→ **DATA SUPPLIED**:
-- ==== Sys2Proof/Machine/ResponderFsm.lean ====
section
/-! DEFINITION. `ResponderStep` arm by arm (44_responder_fsm.md, R211 to R218). -/

namespace Sys2Proof.Machine

/-- RESPONDERSTEP.WAITCOMMAND (R211). -/
def execResponderWaitCommand (s : State) : Out := responderArm .waitCommand s

/-- RESPONDERSTEP.RECEIVE (R212). -/
def execResponderReceive (s : State) : Out := responderArm .receive s

/-- RESPONDERSTEP.PROCESS (R214). -/
def execResponderProcess (s : State) : Out := responderArm .process s

/-- RESPONDERSTEP.REPLY.POLL (R216). -/
def execResponderReplyPoll (s : State) : Out := responderArm .replyPoll s

/-- RESPONDERSTEP.REPLY.PREEMPT (R217). -/
def execResponderReplyPreempt (s : State) : Out := responderArm .replyPreempt s

/-- RESPONDERSTEP.REPLY.SEND (R218). -/
def execResponderReplySend (s : State) : Out := responderArm .replySend s

end Sys2Proof.Machine
end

→ **WHAT YOU ARE ASKED TO DO**: Only the lines from the one with "RESPONDERSTEP.REPLY.POLL (R216). -/" through the last line of the material above are to be duplicated, exactly and with both ends kept.

→ **THE COMPLETED TASK**:
/-- RESPONDERSTEP.REPLY.POLL (R216). -/
def execResponderReplyPoll (s : State) : Out := responderArm .replyPoll s

/-- RESPONDERSTEP.REPLY.PREEMPT (R217). -/
def execResponderReplyPreempt (s : State) : Out := responderArm .replyPreempt s

/-- RESPONDERSTEP.REPLY.SEND (R218). -/
def execResponderReplySend (s : State) : Out := responderArm .replySend s

end Sys2Proof.Machine
end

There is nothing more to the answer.